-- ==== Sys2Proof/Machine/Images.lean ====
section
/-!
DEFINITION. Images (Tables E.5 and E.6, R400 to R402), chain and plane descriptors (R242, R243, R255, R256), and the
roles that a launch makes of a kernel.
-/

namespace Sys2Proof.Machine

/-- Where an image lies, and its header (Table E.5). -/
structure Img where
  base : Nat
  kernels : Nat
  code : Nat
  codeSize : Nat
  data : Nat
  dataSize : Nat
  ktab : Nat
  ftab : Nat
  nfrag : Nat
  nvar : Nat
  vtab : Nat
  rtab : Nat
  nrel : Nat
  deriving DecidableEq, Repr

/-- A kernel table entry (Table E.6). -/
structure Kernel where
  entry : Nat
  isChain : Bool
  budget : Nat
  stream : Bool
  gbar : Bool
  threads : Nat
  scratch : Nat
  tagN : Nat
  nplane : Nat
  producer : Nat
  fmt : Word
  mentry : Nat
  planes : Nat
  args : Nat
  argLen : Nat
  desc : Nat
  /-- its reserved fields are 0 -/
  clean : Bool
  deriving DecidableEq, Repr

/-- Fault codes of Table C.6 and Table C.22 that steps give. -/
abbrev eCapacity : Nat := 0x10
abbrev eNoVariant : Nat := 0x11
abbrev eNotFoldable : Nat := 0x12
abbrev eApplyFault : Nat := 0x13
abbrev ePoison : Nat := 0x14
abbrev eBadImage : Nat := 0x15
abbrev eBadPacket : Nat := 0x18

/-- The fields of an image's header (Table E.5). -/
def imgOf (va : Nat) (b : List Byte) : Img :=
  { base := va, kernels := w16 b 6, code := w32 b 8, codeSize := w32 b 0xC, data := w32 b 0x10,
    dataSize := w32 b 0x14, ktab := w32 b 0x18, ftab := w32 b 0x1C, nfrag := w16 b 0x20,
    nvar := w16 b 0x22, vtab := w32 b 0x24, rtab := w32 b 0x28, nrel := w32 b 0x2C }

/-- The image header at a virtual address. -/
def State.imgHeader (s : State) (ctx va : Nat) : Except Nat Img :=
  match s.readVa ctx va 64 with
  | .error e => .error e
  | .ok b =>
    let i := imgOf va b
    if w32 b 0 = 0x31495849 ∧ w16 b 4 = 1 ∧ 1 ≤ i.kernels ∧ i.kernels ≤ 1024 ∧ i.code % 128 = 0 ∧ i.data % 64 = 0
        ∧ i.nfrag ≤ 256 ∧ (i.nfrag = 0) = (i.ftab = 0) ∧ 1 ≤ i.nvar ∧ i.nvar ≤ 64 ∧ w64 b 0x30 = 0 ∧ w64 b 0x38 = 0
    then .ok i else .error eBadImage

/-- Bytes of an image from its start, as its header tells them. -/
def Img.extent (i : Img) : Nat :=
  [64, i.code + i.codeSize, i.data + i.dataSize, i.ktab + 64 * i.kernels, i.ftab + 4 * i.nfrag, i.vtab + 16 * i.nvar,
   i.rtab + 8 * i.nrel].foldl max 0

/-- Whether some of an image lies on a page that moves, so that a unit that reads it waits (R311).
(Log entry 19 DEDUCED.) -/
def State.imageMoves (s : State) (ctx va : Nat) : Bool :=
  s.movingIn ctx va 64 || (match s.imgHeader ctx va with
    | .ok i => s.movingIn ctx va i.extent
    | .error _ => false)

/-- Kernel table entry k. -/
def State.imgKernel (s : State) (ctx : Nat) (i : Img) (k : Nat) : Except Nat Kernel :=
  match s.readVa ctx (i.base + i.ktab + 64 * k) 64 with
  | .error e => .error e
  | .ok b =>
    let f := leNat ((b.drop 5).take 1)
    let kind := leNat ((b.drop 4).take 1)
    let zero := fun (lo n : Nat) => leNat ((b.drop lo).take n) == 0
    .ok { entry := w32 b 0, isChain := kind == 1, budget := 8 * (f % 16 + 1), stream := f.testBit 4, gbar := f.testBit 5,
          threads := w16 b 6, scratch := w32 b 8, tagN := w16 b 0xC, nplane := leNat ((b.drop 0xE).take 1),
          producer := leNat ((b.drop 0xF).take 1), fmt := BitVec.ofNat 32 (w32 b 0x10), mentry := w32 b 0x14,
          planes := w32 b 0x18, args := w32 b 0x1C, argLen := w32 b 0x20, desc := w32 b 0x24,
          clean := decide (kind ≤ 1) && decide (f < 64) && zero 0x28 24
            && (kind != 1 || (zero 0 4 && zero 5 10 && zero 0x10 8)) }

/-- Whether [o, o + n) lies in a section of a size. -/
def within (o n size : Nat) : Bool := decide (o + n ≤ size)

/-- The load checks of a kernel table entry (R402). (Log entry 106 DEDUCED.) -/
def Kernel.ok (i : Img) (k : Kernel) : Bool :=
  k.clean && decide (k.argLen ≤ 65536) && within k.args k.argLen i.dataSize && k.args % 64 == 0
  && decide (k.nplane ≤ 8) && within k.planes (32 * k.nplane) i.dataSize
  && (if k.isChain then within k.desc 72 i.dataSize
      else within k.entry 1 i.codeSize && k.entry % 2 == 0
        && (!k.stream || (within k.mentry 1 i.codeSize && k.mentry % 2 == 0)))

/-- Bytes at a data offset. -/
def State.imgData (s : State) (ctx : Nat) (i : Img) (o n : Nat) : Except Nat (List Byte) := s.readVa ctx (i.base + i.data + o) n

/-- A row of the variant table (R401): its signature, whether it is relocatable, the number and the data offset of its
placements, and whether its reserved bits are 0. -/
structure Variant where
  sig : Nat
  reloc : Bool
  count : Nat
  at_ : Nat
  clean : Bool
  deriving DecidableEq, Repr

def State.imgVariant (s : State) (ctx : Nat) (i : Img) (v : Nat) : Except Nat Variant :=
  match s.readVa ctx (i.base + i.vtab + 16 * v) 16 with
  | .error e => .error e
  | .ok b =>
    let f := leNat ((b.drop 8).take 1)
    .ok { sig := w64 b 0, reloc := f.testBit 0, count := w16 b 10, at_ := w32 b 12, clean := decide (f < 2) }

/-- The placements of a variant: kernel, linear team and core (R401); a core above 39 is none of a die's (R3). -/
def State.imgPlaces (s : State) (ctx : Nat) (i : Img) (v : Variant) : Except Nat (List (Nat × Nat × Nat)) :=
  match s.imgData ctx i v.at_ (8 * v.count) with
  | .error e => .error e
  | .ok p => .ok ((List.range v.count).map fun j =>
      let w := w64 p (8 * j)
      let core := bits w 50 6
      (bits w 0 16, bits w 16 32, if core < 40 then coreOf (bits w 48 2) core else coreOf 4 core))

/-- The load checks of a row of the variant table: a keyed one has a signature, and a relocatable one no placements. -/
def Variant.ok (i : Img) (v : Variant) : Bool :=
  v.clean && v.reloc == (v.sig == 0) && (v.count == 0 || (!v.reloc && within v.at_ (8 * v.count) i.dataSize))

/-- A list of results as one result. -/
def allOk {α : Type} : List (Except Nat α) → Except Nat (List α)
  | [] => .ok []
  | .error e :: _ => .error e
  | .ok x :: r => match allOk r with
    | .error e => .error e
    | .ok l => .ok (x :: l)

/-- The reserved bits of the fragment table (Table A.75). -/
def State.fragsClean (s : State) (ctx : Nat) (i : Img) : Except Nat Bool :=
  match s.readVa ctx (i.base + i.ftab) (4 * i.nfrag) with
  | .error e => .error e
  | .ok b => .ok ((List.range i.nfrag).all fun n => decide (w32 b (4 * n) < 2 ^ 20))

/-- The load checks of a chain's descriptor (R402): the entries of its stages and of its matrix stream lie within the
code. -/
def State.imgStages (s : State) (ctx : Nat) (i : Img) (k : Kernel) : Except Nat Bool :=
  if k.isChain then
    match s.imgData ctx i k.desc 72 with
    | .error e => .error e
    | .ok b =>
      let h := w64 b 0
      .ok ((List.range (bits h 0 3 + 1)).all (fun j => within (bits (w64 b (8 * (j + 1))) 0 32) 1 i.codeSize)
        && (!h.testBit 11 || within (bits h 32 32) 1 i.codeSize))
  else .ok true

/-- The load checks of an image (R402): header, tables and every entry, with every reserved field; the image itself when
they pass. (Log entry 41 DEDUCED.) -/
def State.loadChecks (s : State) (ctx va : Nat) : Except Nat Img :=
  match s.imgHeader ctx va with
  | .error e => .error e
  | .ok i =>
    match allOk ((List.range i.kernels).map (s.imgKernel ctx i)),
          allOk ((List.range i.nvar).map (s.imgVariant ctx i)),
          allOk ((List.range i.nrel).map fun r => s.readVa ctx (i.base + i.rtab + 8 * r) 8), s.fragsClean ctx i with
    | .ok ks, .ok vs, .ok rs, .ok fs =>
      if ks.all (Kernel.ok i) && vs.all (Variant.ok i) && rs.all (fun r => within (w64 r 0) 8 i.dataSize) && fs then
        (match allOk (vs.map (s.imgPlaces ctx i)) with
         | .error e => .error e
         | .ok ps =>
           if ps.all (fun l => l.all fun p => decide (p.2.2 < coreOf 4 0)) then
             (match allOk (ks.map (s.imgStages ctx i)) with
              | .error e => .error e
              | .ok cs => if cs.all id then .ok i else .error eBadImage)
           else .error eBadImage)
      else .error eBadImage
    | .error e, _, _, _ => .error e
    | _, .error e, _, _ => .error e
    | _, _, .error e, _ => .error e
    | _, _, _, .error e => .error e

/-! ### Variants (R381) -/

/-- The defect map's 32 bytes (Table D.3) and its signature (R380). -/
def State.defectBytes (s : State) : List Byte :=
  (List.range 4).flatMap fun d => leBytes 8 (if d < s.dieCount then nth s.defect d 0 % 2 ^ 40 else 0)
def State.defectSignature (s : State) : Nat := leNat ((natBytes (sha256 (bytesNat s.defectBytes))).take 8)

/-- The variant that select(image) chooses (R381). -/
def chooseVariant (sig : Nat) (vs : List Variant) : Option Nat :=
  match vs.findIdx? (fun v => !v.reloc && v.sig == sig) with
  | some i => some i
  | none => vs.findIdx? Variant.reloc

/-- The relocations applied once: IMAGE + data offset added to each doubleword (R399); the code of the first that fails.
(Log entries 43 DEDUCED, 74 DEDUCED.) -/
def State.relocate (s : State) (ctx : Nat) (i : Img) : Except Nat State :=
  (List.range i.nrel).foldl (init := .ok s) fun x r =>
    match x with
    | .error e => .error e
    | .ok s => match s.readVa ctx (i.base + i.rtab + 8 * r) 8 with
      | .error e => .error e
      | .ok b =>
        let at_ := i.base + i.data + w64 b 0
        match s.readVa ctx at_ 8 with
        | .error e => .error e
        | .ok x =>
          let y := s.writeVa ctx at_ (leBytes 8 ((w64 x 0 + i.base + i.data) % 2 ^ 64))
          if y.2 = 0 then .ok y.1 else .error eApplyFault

---

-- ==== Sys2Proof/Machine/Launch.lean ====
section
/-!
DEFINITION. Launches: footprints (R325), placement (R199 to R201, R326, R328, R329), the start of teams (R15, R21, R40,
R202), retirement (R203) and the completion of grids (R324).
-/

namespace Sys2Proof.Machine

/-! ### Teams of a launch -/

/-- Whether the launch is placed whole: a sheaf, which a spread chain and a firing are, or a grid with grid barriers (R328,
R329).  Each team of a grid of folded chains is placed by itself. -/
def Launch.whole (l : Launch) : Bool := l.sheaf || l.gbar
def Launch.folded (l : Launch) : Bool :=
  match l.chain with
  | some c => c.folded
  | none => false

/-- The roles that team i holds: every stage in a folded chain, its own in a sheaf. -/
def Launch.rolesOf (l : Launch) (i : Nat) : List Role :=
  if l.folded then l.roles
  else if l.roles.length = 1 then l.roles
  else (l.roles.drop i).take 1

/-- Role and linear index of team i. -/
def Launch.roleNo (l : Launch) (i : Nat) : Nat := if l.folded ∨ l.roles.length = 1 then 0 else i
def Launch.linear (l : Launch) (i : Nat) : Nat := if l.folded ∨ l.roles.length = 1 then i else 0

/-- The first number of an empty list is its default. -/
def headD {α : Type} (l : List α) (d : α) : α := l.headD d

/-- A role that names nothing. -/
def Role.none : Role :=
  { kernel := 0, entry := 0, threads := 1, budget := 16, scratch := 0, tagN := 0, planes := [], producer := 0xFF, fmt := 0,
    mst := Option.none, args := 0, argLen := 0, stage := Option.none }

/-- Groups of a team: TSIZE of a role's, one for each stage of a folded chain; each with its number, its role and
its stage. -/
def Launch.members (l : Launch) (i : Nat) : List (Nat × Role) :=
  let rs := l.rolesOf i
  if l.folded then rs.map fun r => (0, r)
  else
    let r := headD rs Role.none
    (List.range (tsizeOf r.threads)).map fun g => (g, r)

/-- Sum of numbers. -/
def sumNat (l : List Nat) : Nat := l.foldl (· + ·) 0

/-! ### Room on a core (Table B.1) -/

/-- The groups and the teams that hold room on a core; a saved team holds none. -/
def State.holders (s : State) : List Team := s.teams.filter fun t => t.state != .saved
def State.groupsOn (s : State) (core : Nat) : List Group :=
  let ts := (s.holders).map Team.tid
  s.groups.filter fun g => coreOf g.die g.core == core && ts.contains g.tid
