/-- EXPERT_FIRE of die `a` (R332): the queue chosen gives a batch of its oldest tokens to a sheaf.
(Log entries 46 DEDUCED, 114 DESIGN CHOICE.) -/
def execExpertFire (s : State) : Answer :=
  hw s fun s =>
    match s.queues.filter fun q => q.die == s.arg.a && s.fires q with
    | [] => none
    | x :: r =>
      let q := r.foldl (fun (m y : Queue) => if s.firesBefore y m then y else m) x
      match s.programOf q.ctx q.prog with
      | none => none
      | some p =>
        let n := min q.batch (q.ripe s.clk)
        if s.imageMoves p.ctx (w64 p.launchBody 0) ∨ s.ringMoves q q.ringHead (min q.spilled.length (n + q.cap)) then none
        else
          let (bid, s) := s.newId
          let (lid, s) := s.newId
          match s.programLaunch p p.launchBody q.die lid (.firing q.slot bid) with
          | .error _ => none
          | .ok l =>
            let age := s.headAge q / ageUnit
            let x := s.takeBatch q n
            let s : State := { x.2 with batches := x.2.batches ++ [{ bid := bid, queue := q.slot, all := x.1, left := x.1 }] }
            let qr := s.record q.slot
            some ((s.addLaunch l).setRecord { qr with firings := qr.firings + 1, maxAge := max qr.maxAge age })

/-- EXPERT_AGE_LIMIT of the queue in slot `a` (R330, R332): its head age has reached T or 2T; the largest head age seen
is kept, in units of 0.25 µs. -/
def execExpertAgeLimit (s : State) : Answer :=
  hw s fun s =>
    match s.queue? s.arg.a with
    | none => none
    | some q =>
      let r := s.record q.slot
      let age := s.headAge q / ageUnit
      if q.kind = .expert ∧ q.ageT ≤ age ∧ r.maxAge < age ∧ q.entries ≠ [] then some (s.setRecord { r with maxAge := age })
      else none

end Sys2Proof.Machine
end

--

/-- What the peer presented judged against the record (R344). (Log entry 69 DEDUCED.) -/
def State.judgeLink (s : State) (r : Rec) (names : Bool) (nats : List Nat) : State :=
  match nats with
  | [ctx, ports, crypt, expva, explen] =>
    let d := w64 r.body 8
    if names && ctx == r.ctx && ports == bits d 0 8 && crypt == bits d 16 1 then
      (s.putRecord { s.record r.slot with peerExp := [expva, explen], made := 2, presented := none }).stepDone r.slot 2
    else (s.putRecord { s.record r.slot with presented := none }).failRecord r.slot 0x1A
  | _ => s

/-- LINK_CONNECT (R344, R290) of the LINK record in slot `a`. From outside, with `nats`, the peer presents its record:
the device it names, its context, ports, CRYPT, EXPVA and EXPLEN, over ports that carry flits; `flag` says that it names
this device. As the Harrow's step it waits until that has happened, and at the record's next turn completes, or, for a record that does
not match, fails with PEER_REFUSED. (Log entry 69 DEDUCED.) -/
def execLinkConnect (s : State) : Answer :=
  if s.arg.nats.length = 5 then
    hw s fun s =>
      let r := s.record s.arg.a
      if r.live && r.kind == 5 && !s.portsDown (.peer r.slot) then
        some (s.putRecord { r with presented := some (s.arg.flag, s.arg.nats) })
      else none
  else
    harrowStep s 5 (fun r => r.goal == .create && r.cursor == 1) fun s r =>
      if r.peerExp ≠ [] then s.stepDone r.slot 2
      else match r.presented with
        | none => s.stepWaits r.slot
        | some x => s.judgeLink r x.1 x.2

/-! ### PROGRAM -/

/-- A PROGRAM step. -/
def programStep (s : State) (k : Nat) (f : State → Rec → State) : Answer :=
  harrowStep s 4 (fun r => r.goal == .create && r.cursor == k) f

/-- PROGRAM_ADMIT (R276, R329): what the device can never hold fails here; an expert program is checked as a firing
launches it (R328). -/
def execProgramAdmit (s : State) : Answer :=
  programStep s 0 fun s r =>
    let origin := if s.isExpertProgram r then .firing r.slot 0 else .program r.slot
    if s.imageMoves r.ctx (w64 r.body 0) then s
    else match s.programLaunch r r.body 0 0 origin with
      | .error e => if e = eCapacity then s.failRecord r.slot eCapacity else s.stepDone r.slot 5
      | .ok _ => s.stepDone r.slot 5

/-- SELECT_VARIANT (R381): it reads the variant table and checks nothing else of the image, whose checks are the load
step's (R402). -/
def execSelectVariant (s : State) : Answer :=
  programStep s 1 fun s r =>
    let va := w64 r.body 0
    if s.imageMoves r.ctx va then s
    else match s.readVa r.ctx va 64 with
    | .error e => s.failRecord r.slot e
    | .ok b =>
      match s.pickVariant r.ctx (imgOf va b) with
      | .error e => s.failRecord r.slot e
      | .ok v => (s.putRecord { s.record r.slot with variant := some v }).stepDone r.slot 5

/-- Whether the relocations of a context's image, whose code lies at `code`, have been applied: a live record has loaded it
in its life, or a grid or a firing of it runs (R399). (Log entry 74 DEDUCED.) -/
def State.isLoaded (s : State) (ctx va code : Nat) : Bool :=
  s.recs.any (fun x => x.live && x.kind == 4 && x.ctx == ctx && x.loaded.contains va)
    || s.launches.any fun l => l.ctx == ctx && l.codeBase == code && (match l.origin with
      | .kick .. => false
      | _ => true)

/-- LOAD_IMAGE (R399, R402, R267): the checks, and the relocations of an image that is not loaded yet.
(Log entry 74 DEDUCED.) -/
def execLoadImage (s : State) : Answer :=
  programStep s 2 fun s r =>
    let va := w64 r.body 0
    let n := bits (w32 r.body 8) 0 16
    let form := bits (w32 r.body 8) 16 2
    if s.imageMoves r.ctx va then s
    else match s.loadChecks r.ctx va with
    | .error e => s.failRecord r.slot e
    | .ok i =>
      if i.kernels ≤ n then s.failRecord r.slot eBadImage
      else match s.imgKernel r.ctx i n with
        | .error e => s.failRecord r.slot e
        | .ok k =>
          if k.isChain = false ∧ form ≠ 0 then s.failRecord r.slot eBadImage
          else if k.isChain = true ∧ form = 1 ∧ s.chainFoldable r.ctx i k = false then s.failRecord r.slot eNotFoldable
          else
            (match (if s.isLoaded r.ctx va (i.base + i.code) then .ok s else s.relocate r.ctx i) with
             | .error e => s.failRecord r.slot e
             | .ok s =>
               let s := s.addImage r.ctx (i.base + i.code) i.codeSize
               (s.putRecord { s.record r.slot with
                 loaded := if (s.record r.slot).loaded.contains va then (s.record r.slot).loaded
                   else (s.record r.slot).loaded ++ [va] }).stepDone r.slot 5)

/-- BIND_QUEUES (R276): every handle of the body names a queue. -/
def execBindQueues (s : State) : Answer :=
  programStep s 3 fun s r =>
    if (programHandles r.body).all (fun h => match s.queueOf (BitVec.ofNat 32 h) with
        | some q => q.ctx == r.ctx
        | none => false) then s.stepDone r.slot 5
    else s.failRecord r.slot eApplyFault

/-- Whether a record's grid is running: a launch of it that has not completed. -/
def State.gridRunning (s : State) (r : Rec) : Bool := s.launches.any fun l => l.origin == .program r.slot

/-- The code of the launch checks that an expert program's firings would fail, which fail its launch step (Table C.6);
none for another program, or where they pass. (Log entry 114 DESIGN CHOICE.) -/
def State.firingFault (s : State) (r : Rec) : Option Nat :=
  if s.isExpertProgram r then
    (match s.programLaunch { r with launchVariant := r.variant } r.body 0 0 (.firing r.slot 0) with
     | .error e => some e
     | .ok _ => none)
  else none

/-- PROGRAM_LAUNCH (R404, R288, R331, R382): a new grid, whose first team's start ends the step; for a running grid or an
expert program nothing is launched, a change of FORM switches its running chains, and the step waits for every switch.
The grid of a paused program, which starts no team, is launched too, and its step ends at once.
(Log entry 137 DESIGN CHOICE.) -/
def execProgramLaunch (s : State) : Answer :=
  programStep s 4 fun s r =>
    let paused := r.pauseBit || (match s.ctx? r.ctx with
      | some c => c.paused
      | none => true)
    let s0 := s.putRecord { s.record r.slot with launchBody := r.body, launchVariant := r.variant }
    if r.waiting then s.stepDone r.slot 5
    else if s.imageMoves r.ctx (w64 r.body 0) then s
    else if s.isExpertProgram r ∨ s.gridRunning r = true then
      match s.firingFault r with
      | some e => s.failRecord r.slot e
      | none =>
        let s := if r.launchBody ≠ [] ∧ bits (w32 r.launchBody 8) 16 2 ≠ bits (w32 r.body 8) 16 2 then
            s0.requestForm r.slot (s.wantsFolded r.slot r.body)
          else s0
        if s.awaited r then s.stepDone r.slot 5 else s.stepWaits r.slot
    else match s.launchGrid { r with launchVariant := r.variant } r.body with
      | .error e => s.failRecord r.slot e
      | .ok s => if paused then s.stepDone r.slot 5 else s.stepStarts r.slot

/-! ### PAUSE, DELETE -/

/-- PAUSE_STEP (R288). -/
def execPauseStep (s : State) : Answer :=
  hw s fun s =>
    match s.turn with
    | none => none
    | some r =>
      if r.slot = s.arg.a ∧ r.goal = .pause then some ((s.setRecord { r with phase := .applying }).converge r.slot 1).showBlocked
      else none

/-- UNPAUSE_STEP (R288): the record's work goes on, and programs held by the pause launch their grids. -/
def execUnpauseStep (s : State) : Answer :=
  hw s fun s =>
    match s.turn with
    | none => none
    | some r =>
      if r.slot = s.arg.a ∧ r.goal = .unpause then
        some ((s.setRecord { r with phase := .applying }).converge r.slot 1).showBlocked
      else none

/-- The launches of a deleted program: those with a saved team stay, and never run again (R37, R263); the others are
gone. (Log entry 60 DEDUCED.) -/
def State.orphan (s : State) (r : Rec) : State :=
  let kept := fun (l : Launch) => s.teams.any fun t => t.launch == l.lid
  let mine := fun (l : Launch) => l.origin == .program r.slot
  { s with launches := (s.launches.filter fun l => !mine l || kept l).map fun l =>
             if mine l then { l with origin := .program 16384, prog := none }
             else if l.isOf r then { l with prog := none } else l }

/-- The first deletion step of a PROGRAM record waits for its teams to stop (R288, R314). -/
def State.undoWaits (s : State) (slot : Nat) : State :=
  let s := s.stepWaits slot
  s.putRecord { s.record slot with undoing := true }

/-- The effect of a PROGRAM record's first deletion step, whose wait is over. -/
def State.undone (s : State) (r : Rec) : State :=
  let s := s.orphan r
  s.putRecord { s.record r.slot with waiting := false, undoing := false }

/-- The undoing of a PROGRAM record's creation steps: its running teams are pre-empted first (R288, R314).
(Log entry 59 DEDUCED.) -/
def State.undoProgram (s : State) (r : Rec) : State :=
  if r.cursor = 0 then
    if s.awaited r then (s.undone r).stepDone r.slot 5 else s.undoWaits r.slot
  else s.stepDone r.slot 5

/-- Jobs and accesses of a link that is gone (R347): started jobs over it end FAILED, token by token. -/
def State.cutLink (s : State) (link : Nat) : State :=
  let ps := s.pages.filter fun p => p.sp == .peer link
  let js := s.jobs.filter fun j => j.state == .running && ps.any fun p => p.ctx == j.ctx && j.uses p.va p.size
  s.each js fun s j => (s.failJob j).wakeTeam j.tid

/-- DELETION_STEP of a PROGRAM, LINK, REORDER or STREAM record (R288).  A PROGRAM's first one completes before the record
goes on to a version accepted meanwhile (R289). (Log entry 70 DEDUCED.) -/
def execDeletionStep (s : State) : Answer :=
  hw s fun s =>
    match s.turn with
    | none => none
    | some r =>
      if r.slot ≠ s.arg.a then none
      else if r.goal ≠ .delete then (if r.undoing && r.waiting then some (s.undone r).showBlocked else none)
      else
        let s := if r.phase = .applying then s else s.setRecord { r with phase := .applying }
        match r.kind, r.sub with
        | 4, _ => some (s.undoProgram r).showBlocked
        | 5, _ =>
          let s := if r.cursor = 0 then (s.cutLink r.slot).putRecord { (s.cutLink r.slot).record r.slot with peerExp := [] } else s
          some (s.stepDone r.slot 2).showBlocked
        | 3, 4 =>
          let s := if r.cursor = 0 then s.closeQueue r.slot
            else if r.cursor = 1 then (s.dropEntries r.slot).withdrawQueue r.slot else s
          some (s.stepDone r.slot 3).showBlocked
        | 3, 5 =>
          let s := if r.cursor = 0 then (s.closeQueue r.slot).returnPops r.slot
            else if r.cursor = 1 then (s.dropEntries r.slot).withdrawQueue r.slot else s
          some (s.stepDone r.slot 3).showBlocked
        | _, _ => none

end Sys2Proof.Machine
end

● Work instructions
Would you retype exactly the lines above, from the line with "(match allOk (vs.map" to the line with "first that fails.", with both end lines kept and nothing more?

● Worked solution
        (match allOk (vs.map (s.imgPlaces ctx i)) with
         | .error e => .error e
         | .ok ps =>
           if ps.all (fun l => l.all fun p => decide (p.2.2 < coreOf 4 0)) then
             (match allOk (ks.map (s.imgStages ctx i)) with
              | .error e => .error e
              | .ok cs => if cs.all id then .ok i else .error eBadImage)
           else .error eBadImage)
      else .error eBadImage
    | .error e, _, _, _ => .error e
    | _, .error e, _, _ => .error e
    | _, _, .error e, _ => .error e
    | _, _, _, .error e => .error e

/-! ### Variants (R381) -/

/-- The defect map's 32 bytes (Table D.3) and its signature (R380). -/
def State.defectBytes (s : State) : List Byte :=
  (List.range 4).flatMap fun d => leBytes 8 (if d < s.dieCount then nth s.defect d 0 % 2 ^ 40 else 0)
def State.defectSignature (s : State) : Nat := leNat ((natBytes (sha256 (bytesNat s.defectBytes))).take 8)

/-- The variant that select(image) chooses (R381). -/
def chooseVariant (sig : Nat) (vs : List Variant) : Option Nat :=
  match vs.findIdx? (fun v => !v.reloc && v.sig == sig) with
  | some i => some i
  | none => vs.findIdx? Variant.reloc

/-- The relocations applied once: IMAGE + data offset added to each doubleword (R399); the code of the first that fails.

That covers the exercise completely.